Holomorphicity and the complex derivative

A function is holomorphic exactly when df/dconj_z = 0 (the Cauchy-Riemann equations). is_holomorphic tests that residual, and holomorphic_gradient returns the ordinary complex derivative df/dz, failing closed when the function is not holomorphic at the point.

from scpn_quantum_control.wirtinger_calculus import holomorphic_gradient

holomorphic_gradient(lambda z: z[0] ** 3, np.array([1.0 + 1.0j]))   # 3 z**2

Optimising complex parameters

For a real-valued loss L: C^n -> R, the steepest-descent direction is dL/dconj_z (equal to conj(dL/dz)). real_objective_gradient returns it and minimise_real_objective runs CR steepest descent.

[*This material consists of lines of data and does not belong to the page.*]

-- ==== Sys2Proof/Machine/Faults.lean ====
section
/-!
DEFINITION. Chapter 13, detection and recovery: lost steps, grafts, degradations, the choice of a variant,
fault hold, control cores.
-/

namespace Sys2Proof.Machine

/-- Adds an item to those that resume from their last commit point (R391). -/
def Chip.needRerun (c : Chip) (n : Option Nat) : Chip :=
  match n with
  | none => c
  | some n =>
    if c.recov.rerun.contains n then c else c.updRecov (fun v => { v with rerun := v.rerun ++ [n] })

/-! ## Step boundaries: blocks that a pre-emption takes, blocks that come back -/

/-- The slots of a newly grafted-in site are FREE (Table 3-7): all slots of the cell site. (DEDUCED, log entry 72) -/
def Chip.freeSite (c : Chip) (r b site : Nat) : Chip :=
  c.updMem (fun m => { m with
    slotFull := m.slotFull.filter (fun e => e.1 / 32 ≠ 8 * (9 * r + b) + site) })

/-- All buffer slots of a logical block's cells are FREE (R369, R375). -/
def Chip.freeBlock (c : Chip) (u : Nat) : Chip :=
  (List.range 8).foldl (fun c s => c.freeSite (u / 8) (c.physBlock (u / 8) (u % 8)) s) c

/-- The blocks of a partition as unit numbers (PART_BLK). -/
def Chip.partUnits (c : Chip) (p : Nat) : List Nat := maskBits 32 (c.get F.PART_BLK_BLOCKS p)

/-- The handle of a block-handle key. -/
def keyRef (k : Nat) : HRef := ⟨.block ⟨k / 512 % 4, Nat.mod_lt _ (by decide)⟩ ⟨k / 64 % 8, Nat.mod_lt _ (by decide)⟩, k % 64, 0⟩

/-- VALID of a block-handle entry. -/
def Chip.setHndValid (c : Chip) (k : Nat) (v : Bool) : Chip :=
  c.updMem (fun m => { m with blockHnd := smMod 0 m.blockHnd k (fun w =>
    BitVec.ofNat 64 (putBits w.toNat 63 1 (b2n v))) })

/-- The granules that a handle names. -/
def Chip.handleGrans (c : Chip) (h : HRef) : List Gran :=
  (List.range ((c.handle h).size * unitBytes h.space / 64)).map (fun k => c.granOf h (64 * k))

/-- The block handles of a unit that are live for a partition, of its spill set (R369). -/
def Chip.liveKeys (c : Chip) (b u : Nat) : List Nat :=
  (((c.image.spillSets.find? (fun e => e.1 = b)).map (·.2)).getD []).filter (fun k =>
    decide (k / 64 = u) && (c.handle (keyRef k)).valid && decide ((c.handle (keyRef k)).owner = b))

/-- A block stops for the pre-emption of partition `p`'s blocks: its live handles of the spill set are entries no more, and
what they named is to be moved, unless it still lies in the spill area (R73, R369, R373). -/
def Chip.stopFor (c : Chip) (u p : Nat) (x : Preempt) : Chip :=
  if x.spilled || x.stopped.contains u || !(c.partUnits p).contains u then c
  else
    let ks := c.liveKeys x.victim u
    let out := (ks.filter (fun k => !(smGet [] c.sched.spillSet x.victim).contains k)).map (fun k => (k, c.handleGrans (keyRef k)))
    let c := ks.foldl (fun c k => c.setHndValid k false) c
    c.updSched (fun s => { s with
      preempt := smSet none s.preempt p (some { x with stopped := x.stopped ++ [u], out := x.out ++ out }) })

/-- A block reaches a step boundary: it stops for a pre-emption under way. -/
def Chip.stopBlock (c : Chip) (u : Nat) : Chip :=
  c.sched.preempt.foldl (fun c e => match e.2 with
    | some x => c.stopFor u e.1 x
    | none => c) c

/-- The block steps through its table from slot `k` on (R346, R369). -/
def Chip.serveFrom (c : Chip) (u k : Nat) : Chip := c.updSched (fun s => { s with served := smSet 0 s.served u k })

/-- The lent blocks of `p` go to its borrower, or come back (PART_CFG.LENT). -/
def Chip.setLent (c : Chip) (p : Nat) (on : Bool) : Chip :=
  let b := c.get F.PART_CFG_BORROWER p
  let c := c.putB F.PART_CFG_LENT on p
  c.putB F.PART_CFG_LENT ((List.range 16).any (fun q =>
    c.flag F.PART_CFG_LENT q && !c.flag F.PART_CFG_KIND q && decide (c.get F.PART_CFG_BORROWER q = b))) b
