-- ==== Sys2Proof/Machine/Hedge.lean ====
section
/-!
DEFINITION. The hedges of chapter 12: guaranteed share and cap of each requester on each shared resource, and the order
in which a resource serves the requests that wait (R359 to R361, Table 12-5).
-/

namespace Sys2Proof.Machine

/-- The units of a share of 1/4,096 of a capacity; a value above 4,096 acts as 4,096 (R361). -/
def shareOf (v cap : Nat) : Nat := Nat.min v 4096 * cap / 4096

/-- MIN and MAX of a requester on a resource, in 1/4,096: a partition's registers, in which a MAX below MIN acts as MIN; or,
on the chip-unit link, the reservations of the intake, 16, and the system, 17, with MAX equal to MIN (R359, R361). -/
def Chip.hedgeOf (c : Chip) (x who : Nat) : Nat × Nat :=
  if who < 16 then
    let lo := Nat.min (c.get F.HEDGE_MIN who x) 4096
    (lo, Nat.max lo (Nat.min (c.get F.HEDGE_MAX who x) 4096))
  else if x ≠ 4 then (0, 0)
  else
    let v := Nat.min (if who = 16 then c.get F.HEDGE_SYS_INTAKE else c.get F.HEDGE_SYS_SYS) 4096
    (v, v)

/-- Link rate in Mbit/s. -/
def rateMbit (code : Nat) : Nat :=
  match code with
  | 1 => 1000
  | 2 => 2500
  | 3 => 5000
  | 4 => 10000
  | _ => 1000

/-- CAP of a resource per period; egress scales with the port's rate (Table 12-5). -/
def Chip.hedgeCap (c : Chip) (x : Nat) : Nat :=
  if x < 4 then 8192
  else if x < 6 then 4096
  else if x = 6 then 424488
  else 156250 * rateMbit (c.get F.PORT_STAT_RATE (x - 7)) / 10000

/-- What a requester has received in the running period. -/
def HedgeRes.had (h : HedgeRes) (who : Nat) : Nat := smGet 0 h.got who

/-- The requester that a resource serves next, of those for which `asks` holds: in round-robin order first one below its
guaranteed share, then one below its cap (R359). -/
def HedgeRes.next (h : HedgeRes) (lo hi : Nat → Nat) (asks : Nat → Bool) : Option Nat :=
  let order := ((List.range 18).map (fun k => (h.turn + k) % 18)).filter asks
  match order.find? (fun w => h.had w < lo w) with
  | some w => some w
  | none => order.find? (fun w => h.had w < hi w)

/-- Units are delivered to a requester. -/
def HedgeRes.give (h : HedgeRes) (who n : Nat) : HedgeRes :=
  { h with got := smMod 0 h.got who (· + n), turn := (who + 1) % 18 }

/-- Whether a requester has a request waiting. -/
def HedgeRes.asking (h : HedgeRes) (who : Nat) : Bool := h.wait.any (fun r => r.who = who && decide (0 < r.left))

/-- One unit less for the oldest request of a requester. -/
def takeUnit (who : Nat) : List HedgeReq → List HedgeReq
  | [] => []
  | r :: l => if r.who = who ∧ 0 < r.left then { r with left := r.left - 1 } :: l else r :: takeUnit who l

/-- Serves the waiting requests unit by unit until request `id` has all of its own; where the running period can serve
nobody, the next one begins, with nothing carried over.  False when that serves nobody either: the request waits at a cap
of 0 (R359). (DESIGN CHOICE, log entry 122) -/
def HedgeRes.serve (lo hi : Nat → Nat) (id : Nat) : Nat → HedgeRes → HedgeRes × Bool
  | 0, h => (h, false)
  | f + 1, h =>
    if !(h.wait.any (fun r => r.id = id && decide (0 < r.left))) then ({ h with wait := h.wait.filter (fun r => r.id ≠ id) }, true)
    else
      match h.next lo hi h.asking with
      | some w => HedgeRes.serve lo hi id f { h.give w 1 with wait := takeUnit w h.wait }
      | none => if h.got = [] then (h, false) else HedgeRes.serve lo hi id f { h with got := [] }

/-- A resource of the chip. -/
def Chip.hedge (c : Chip) (x : Nat) : HedgeRes := smGet HedgeRes.cold c.mem.hedges x

/-- Updates a resource. -/
def Chip.modHedge (c : Chip) (x : Nat) (f : HedgeRes → HedgeRes) : Chip :=
  c.updMem (fun m => { m with hedges := smMod HedgeRes.cold m.hedges x f })

/-- Guaranteed share and cap of each requester on a resource, in units. -/
def Chip.hedgeLo (c : Chip) (x who : Nat) : Nat := shareOf (c.hedgeOf x who).1 (c.hedgeCap x)
/-- The cap. -/
def Chip.hedgeHi (c : Chip) (x who : Nat) : Nat := shareOf (c.hedgeOf x who).2 (c.hedgeCap x)

/-- A request begins to wait at a resource. -/
def Chip.hedgeAsk (c : Chip) (x id who n : Nat) : Chip :=
  c.modHedge x (fun h => { h with wait := h.wait ++ [⟨id, who, n⟩] })

/-- A request is served to its end, whether it can be; requests of moves that have ended are gone. -/
def Chip.hedgeServe (c : Chip) (x id : Nat) : Chip × Bool :=
  let live := fun (r : HedgeReq) => r.id = 0 || c.mem.moves.any (fun m => m.id + 1 = r.id)
  let h := { c.hedge x with wait := (c.hedge x).wait.filter live }
  let r := HedgeRes.serve (c.hedgeLo x) (c.hedgeHi x) id (2 * (h.wait.foldl (fun a r => a + r.left) 0) + 2) h
  (c.modHedge x (fun _ => r.1), r.2)

/-- A request at several resources, each with its units: served at all of them, or waiting. -/
def Chip.hedgeServeAll (c : Chip) (id : Nat) (l : List Nat) : Chip × Bool :=
  l.foldl (fun (a : Chip × Bool) x => let r := a.1.hedgeServe x id; (r.1, a.2 && r.2)) (c, true)

/-- One request of its own, made and served; where it cannot be served it is withdrawn. -/
def Chip.hedgeOnce (c : Chip) (who : Nat) (l : List (Nat × Nat)) : Chip × Bool :=
  let c := l.foldl (fun c e => c.hedgeAsk e.1 0 who e.2) c
  let r := c.hedgeServeAll 0 (l.map (·.1))
  (l.foldl (fun c e => c.modHedge e.1 (fun h => { h with wait := h.wait.filter (fun q => q.id ≠ 0) })) r.1, r.2)

/-- Who asks when an issuer does: its partition; for the management, security and time units' own traffic, and nothing else
without a partition, the system reservation (R359).  Traffic of the other control cores belongs to no requester of Table
12-5 and is not regulated. (DESIGN CHOICE, log entry 122) -/
def hedgeWho (who : Issuer) : Option Nat :=
  match who.part, who.u with
  | some p, _ => some p.val
  | none, .core k => if k.val = 5 ∨ k.val = 8 then some 17 else none
  | none, _ => none

/-- Removes repeats, keeping the first. -/
def dedup (l : List Nat) : List Nat := l.foldl (fun acc x => if acc.contains x then acc else acc ++ [x]) []

/-- The physical block of a unit, if it is one or part of one. -/
def blockOf : UnitId → Option (Nat × Nat)
  | .cell r b _ => some (r.val, b.val)
  | .walker r b => some (r.val, b.val)
  | .block r b => some (r.val, b.val)
  | _ => none

/-- The links that an operation of a unit crosses on its way to memories `sels`, with the requester's granules: the region
link of a block whose operation, or whose memory, meets a memory outside the region; the chip-unit link of any other unit at
shared memory; DDR4 (Tables 2-8 and 12-5). -/
def hedgeUse (u : UnitId) (sels : List Nat) (n : Nat) : List (Nat × Nat) :=
  let out := sels.any (· ≥ 36)
  let regions := dedup ((sels.filter (· < 36)).map (· / 9) ++ (match blockOf u with | some (r, _) => [r] | none => []))
  (if out then regions.map (fun r => (r, n)) else []) ++
    (if (blockOf u).isNone ∧ sels.contains 36 ∧ sels.all (· ≥ 36) then [(4, n)] else []) ++
    (if sels.contains 37 then [(5, n)] else [])

end Sys2Proof.Machine
end

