/-- Acts on one record; none when its direction does not allow it (R466, R487, R488). -/
def Chip.peerAct (c : Chip) (s : Nat) (r : PeerRec) : Option Chip :=
  match r with
  | .subscribe k m => if s < 64 then some (c.subscribe s k m) else none
  | .correction w =>
    if s < 64 ∧ bitOf (c.sess s).roles 1 then some (c.modSess s (fun x => { x with corrs := x.corrs ++ [w] })) else none
  | .submit k b l =>
    if s ≥ 64 then some (c.modSess s (fun x => { x with inbox := x.inbox ++ [⟨k, b, l, x.rx, x.rxLast⟩] })) else none

/-- Parses the records at the front of a lane's bytes; a record that cannot be used stops parsing until the next
REC_OFF (R466). -/
def Chip.parseRecs (s : Nat) : Nat → Chip → List Byte → Chip
  | 0, c, _ => c
  | fuel + 1, c, l =>
    if l = [] then c.modSess s (fun x => { x with part := [] })
    else
      match parseCbor l with
      | .more => c.modSess s (fun x => { x with part := l })
      | .bad => (c.bump F.JRT_CNT_BAD_REC).modSess s (fun x => { x with part := [], resync := true })
      | .ok (v, _) rest =>
        match (peerRec v).bind (c.peerAct s) with
        | some c => Chip.parseRecs s fuel c rest
        | none => (c.bump F.JRT_CNT_BAD_REC).modSess s (fun x => { x with part := [], resync := true })

/-- Delivers one in-order datagram's records, which came in a frame received at `rx` (R474, R551). -/
def Chip.deliver (c : Chip) (s : Nat) (recs : List Byte) (off : Nat) (rx : Stamp) : Chip :=
  let x := c.sess s
  let c := c.modSess s (fun x => { x with
    rx := rx, expect := (x.expect + 1) % 2 ^ 32, ackDue := true
    grant := if serLt x.grant ((x.expect + 1 + Config.jrtWindow) % 2 ^ 32) then (x.expect + 1 + Config.jrtWindow) % 2 ^ 32
      else x.grant })
  if x.resync then
    if off = 0xFFFF then c
    else Chip.parseRecs s (recs.length + 1) (c.modSess s (fun x => { x with resync := false, part := [] })) (recs.drop off)
  else
    let l := x.part ++ recs
    Chip.parseRecs s (l.length + 1) c l

/-- Delivers the datagrams that waited beyond the gap. -/
def Chip.deliverLater (s : Nat) : Nat → Chip → Chip
  | 0, c => c
  | fuel + 1, c =>
    let x := c.sess s
    match x.later.find? (fun e => e.1 = x.expect) with
    | none => c
    | some e =>
      let c := c.modSess s (fun x => { x with later := x.later.filter (fun f => f.1 ≠ e.1) })
      Chip.deliverLater s fuel (c.deliver s e.2.1 e.2.2.1 e.2.2.2)

/-- JRT_DATA: credit, order, records (R456, R466, R471, R476). -/
def Chip.jrtData (c : Chip) (d : DgIn) : Chip :=
  let rx := c.stampOf d
  let c := c.takeIn d
  match parseHdr d.payload with
  | none => c.badDgram
  | some h =>
    match c.boundSess d h with
    | none => c.badDgram
    | some s =>
      if h.type ≠ 0 then c.badDgram
      else
        let c := (c.applyHdr s h).modSess s (fun x => { x with rxLast := rx })
        let x := c.sess s
        if h.lane1 ∨ !serLt h.num x.grant then c.badDgram
        else if serLt h.num x.expect then c.modSess s (fun x => { x with ackDue := true })
        else if h.num = x.expect then
          (c.deliver s h.recs h.recOff rx).deliverLater s (x.later.length + 1)
        else if x.later.any (fun e => e.1 = h.num) then c.modSess s (fun x => { x with ackDue := true })
        else c.modSess s (fun x => { x with later := x.later ++ [(h.num, h.recs, h.recOff, rx)], ackDue := true })

/-! ## Opening and closing -/

/-- Whether an address lies in an admission entry's prefix. -/
def Admission.covers (a : Admission) (x : Addr) : Bool :=
  let w := if x.v6 then 128 else 32
  a.pfx.v6 == x.v6 && decide (x.val / 2 ^ (w - a.len) = a.pfx.val / 2 ^ (w - a.len))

from scpn_quantum_control.wirtinger_calculus import minimise_real_objective

target = np.array([0.8 - 0.3j, -0.4 + 0.6j])
result = minimise_real_objective(
    lambda z: float(np.sum(np.abs(z - target) ** 2)),
    np.zeros(2, dtype=complex),
    learning_rate=0.3,
    steps=80,
)
result.parameters   # -> target

Acceleration

The partials are a central-difference harness over a caller-supplied complex callable: the numerical work lives inside f, not in a fixed kernel, so there is no polyglot Rust path to accelerate (as with the other finite-difference diagnostics). Holomorphic primitives with closed-form derivatives can be differentiated exactly by composing analytic rules outside this module.

Claim boundary

This is a general complex-analysis utility for complex-valued objectives. It is independent of the registered Phase-QNode statevector engine, which remains a real-parameter route. minimise_real_objective reports observed local loss decrease only and makes no global-convergence, provider, or hardware claim.